[WORK ORDER]: Report each line below that carries the word "contexts".
------------
/-! ## mapSector -/

@[simp] theorem State.mapSector_agenda (s : State) (n : Nat) (f : Sector → Sector) : (s.mapSector n f).agenda = s.agenda := rfl
@[simp] theorem State.mapSector_turn (s : State) (n : Nat) (f : Sector → Sector) : (s.mapSector n f).turn = s.turn := rfl
@[simp] theorem State.mapSector_lastQuarter (s : State) (n : Nat) (f : Sector → Sector) : (s.mapSector n f).lastQuarter = s.lastQuarter := rfl
@[simp] theorem State.mapSector_tapIn (s : State) (n : Nat) (f : Sector → Sector) : (s.mapSector n f).tapIn = s.tapIn := rfl
@[simp] theorem State.mapSector_now (s : State) (n : Nat) (f : Sector → Sector) : (s.mapSector n f).now = s.now := rfl
@[simp] theorem State.mapSector_real (s : State) (n : Nat) (f : Sector → Sector) : (s.mapSector n f).real = s.real := rfl
@[simp] theorem State.mapSector_ids (s : State) (n : Nat) (f : Sector → Sector) : (s.mapSector n f).ids = s.ids := rfl
@[simp] theorem State.mapSector_issue (s : State) (n : Nat) (f : Sector → Sector) : (s.mapSector n f).issue = s.issue := rfl
@[simp] theorem State.mapSector_clk (s : State) (n : Nat) (f : Sector → Sector) : (s.mapSector n f).clk = s.clk := rfl
@[simp] theorem State.mapSector_mem (s : State) (n : Nat) (f : Sector → Sector) : (s.mapSector n f).mem = s.mem := rfl
@[simp] theorem State.mapSector_groups (s : State) (n : Nat) (f : Sector → Sector) : (s.mapSector n f).groups = s.groups := rfl
@[simp] theorem State.mapSector_teams (s : State) (n : Nat) (f : Sector → Sector) : (s.mapSector n f).teams = s.teams := rfl
@[simp] theorem State.mapSector_clusters (s : State) (n : Nat) (f : Sector → Sector) : (s.mapSector n f).clusters = s.clusters := rfl
@[simp] theorem State.mapSector_instances (s : State) (n : Nat) (f : Sector → Sector) : (s.mapSector n f).instances = s.instances := rfl
@[simp] theorem State.mapSector_contexts (s : State) (n : Nat) (f : Sector → Sector) : (s.mapSector n f).contexts = s.contexts := rfl
@[simp] theorem State.mapSector_generations (s : State) (n : Nat) (f : Sector → Sector) : (s.mapSector n f).generations = s.generations := rfl
@[simp] theorem State.mapSector_cores (s : State) (n : Nat) (f : Sector → Sector) : (s.mapSector n f).cores = s.cores := rfl
@[simp] theorem State.mapSector_ops (s : State) (n : Nat) (f : Sector → Sector) : (s.mapSector n f).ops = s.ops := rfl
@[simp] theorem State.mapSector_queue (s : State) (n : Nat) (f : Sector → Sector) : (s.mapSector n f).queue = s.queue := rfl
@[simp] theorem State.mapSector_sent (s : State) (n : Nat) (f : Sector → Sector) : (s.mapSector n f).sent = s.sent := rfl
@[simp] theorem State.mapSector_remoteQueues (s : State) (n : Nat) (f : Sector → Sector) : (s.mapSector n f).remoteQueues = s.remoteQueues := rfl
@[simp] theorem State.mapSector_ranks (s : State) (n : Nat) (f : Sector → Sector) : (s.mapSector n f).ranks = s.ranks := rfl
@[simp] theorem State.mapSector_embers (s : State) (n : Nat) (f : Sector → Sector) : (s.mapSector n f).embers = s.embers := rfl
@[simp] theorem State.mapSector_keys (s : State) (n : Nat) (f : Sector → Sector) : (s.mapSector n f).keys = s.keys := rfl
@[simp] theorem State.mapSector_releases (s : State) (n : Nat) (f : Sector → Sector) : (s.mapSector n f).releases = s.releases := rfl
@[simp] theorem State.mapSector_records (s : State) (n : Nat) (f : Sector → Sector) : (s.mapSector n f).records = s.records := rfl
@[simp] theorem State.mapSector_moves (s : State) (n : Nat) (f : Sector → Sector) : (s.mapSector n f).moves = s.moves := rfl
@[simp] theorem State.mapSector_holds (s : State) (n : Nat) (f : Sector → Sector) : (s.mapSector n f).holds = s.holds := rfl
@[simp] theorem State.mapSector_preempts (s : State) (n : Nat) (f : Sector → Sector) : (s.mapSector n f).preempts = s.preempts := rfl
@[simp] theorem State.mapSector_samples (s : State) (n : Nat) (f : Sector → Sector) : (s.mapSector n f).samples = s.samples := rfl
@[simp] theorem State.mapSector_aways (s : State) (n : Nat) (f : Sector → Sector) : (s.mapSector n f).aways = s.aways := rfl
@[simp] theorem State.mapSector_ports (s : State) (n : Nat) (f : Sector → Sector) : (s.mapSector n f).ports = s.ports := rfl
@[simp] theorem State.mapSector_routes (s : State) (n : Nat) (f : Sector → Sector) : (s.mapSector n f).routes = s.routes := rfl
@[simp] theorem State.mapSector_ownRoutes (s : State) (n : Nat) (f : Sector → Sector) : (s.mapSector n f).ownRoutes = s.ownRoutes := rfl
@[simp] theorem State.mapSector_hub (s : State) (n : Nat) (f : Sector → Sector) : (s.mapSector n f).hub = s.hub := rfl
@[simp] theorem State.mapSector_test (s : State) (n : Nat) (f : Sector → Sector) : (s.mapSector n f).test = s.test := rfl
@[simp] theorem State.mapSector_host (s : State) (n : Nat) (f : Sector → Sector) : (s.mapSector n f).host = s.host := rfl
@[simp] theorem State.mapSector_plat (s : State) (n : Nat) (f : Sector → Sector) : (s.mapSector n f).plat = s.plat := rfl

/-! ## writeBytes -/

@[simp] theorem State.writeBytes_agenda (s : State) (bs : List (Nat × Byte)) : (s.writeBytes bs).agenda = s.agenda := rfl
@[simp] theorem State.writeBytes_turn (s : State) (bs : List (Nat × Byte)) : (s.writeBytes bs).turn = s.turn := rfl
@[simp] theorem State.writeBytes_lastQuarter (s : State) (bs : List (Nat × Byte)) : (s.writeBytes bs).lastQuarter = s.lastQuarter := rfl
@[simp] theorem State.writeBytes_tapIn (s : State) (bs : List (Nat × Byte)) : (s.writeBytes bs).tapIn = s.tapIn := rfl
@[simp] theorem State.writeBytes_now (s : State) (bs : List (Nat × Byte)) : (s.writeBytes bs).now = s.now := rfl
@[simp] theorem State.writeBytes_real (s : State) (bs : List (Nat × Byte)) : (s.writeBytes bs).real = s.real := rfl
@[simp] theorem State.writeBytes_ids (s : State) (bs : List (Nat × Byte)) : (s.writeBytes bs).ids = s.ids := rfl
@[simp] theorem State.writeBytes_issue (s : State) (bs : List (Nat × Byte)) : (s.writeBytes bs).issue = s.issue := rfl
@[simp] theorem State.writeBytes_clk (s : State) (bs : List (Nat × Byte)) : (s.writeBytes bs).clk = s.clk := rfl
@[simp] theorem State.writeBytes_groups (s : State) (bs : List (Nat × Byte)) : (s.writeBytes bs).groups = s.groups := rfl
@[simp] theorem State.writeBytes_teams (s : State) (bs : List (Nat × Byte)) : (s.writeBytes bs).teams = s.teams := rfl
@[simp] theorem State.writeBytes_clusters (s : State) (bs : List (Nat × Byte)) : (s.writeBytes bs).clusters = s.clusters := rfl
@[simp] theorem State.writeBytes_instances (s : State) (bs : List (Nat × Byte)) : (s.writeBytes bs).instances = s.instances := rfl
@[simp] theorem State.writeBytes_contexts (s : State) (bs : List (Nat × Byte)) : (s.writeBytes bs).contexts = s.contexts := rfl
@[simp] theorem State.writeBytes_generations (s : State) (bs : List (Nat × Byte)) : (s.writeBytes bs).generations = s.generations := rfl
@[simp] theorem State.writeBytes_cores (s : State) (bs : List (Nat × Byte)) : (s.writeBytes bs).cores = s.cores := rfl
@[simp] theorem State.writeBytes_sectors (s : State) (bs : List (Nat × Byte)) : (s.writeBytes bs).sectors = s.sectors := rfl
@[simp] theorem State.writeBytes_ops (s : State) (bs : List (Nat × Byte)) : (s.writeBytes bs).ops = s.ops := rfl
@[simp] theorem State.writeBytes_queue (s : State) (bs : List (Nat × Byte)) : (s.writeBytes bs).queue = s.queue := rfl
@[simp] theorem State.writeBytes_sent (s : State) (bs : List (Nat × Byte)) : (s.writeBytes bs).sent = s.sent := rfl
@[simp] theorem State.writeBytes_remoteQueues (s : State) (bs : List (Nat × Byte)) : (s.writeBytes bs).remoteQueues = s.remoteQueues := rfl
@[simp] theorem State.writeBytes_ranks (s : State) (bs : List (Nat × Byte)) : (s.writeBytes bs).ranks = s.ranks := rfl
@[simp] theorem State.writeBytes_embers (s : State) (bs : List (Nat × Byte)) : (s.writeBytes bs).embers = s.embers := rfl
@[simp] theorem State.writeBytes_keys (s : State) (bs : List (Nat × Byte)) : (s.writeBytes bs).keys = s.keys := rfl
@[simp] theorem State.writeBytes_releases (s : State) (bs : List (Nat × Byte)) : (s.writeBytes bs).releases = s.releases := rfl
@[simp] theorem State.writeBytes_records (s : State) (bs : List (Nat × Byte)) : (s.writeBytes bs).records = s.records := rfl
@[simp] theorem State.writeBytes_moves (s : State) (bs : List (Nat × Byte)) : (s.writeBytes bs).moves = s.moves := rfl
@[simp] theorem State.writeBytes_holds (s : State) (bs : List (Nat × Byte)) : (s.writeBytes bs).holds = s.holds := rfl
@[simp] theorem State.writeBytes_preempts (s : State) (bs : List (Nat × Byte)) : (s.writeBytes bs).preempts = s.preempts := rfl
@[simp] theorem State.writeBytes_samples (s : State) (bs : List (Nat × Byte)) : (s.writeBytes bs).samples = s.samples := rfl
@[simp] theorem State.writeBytes_aways (s : State) (bs : List (Nat × Byte)) : (s.writeBytes bs).aways = s.aways := rfl
@[simp] theorem State.writeBytes_ports (s : State) (bs : List (Nat × Byte)) : (s.writeBytes bs).ports = s.ports := rfl
@[simp] theorem State.writeBytes_routes (s : State) (bs : List (Nat × Byte)) : (s.writeBytes bs).routes = s.routes := rfl
@[simp] theorem State.writeBytes_ownRoutes (s : State) (bs : List (Nat × Byte)) : (s.writeBytes bs).ownRoutes = s.ownRoutes := rfl
@[simp] theorem State.writeBytes_hub (s : State) (bs : List (Nat × Byte)) : (s.writeBytes bs).hub = s.hub := rfl
@[simp] theorem State.writeBytes_test (s : State) (bs : List (Nat × Byte)) : (s.writeBytes bs).test = s.test := rfl
@[simp] theorem State.writeBytes_host (s : State) (bs : List (Nat × Byte)) : (s.writeBytes bs).host = s.host := rfl
@[simp] theorem State.writeBytes_plat (s : State) (bs : List (Nat × Byte)) : (s.writeBytes bs).plat = s.plat := rfl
------------
[RESULT]:
@[simp] theorem State.mapSector_contexts (s : State) (n : Nat) (f : Sector → Sector) : (s.mapSector n f).contexts = s.contexts := rfl
@[simp] theorem State.writeBytes_contexts (s : State) (bs : List (Nat × Byte)) : (s.writeBytes bs).contexts = s.contexts := rfl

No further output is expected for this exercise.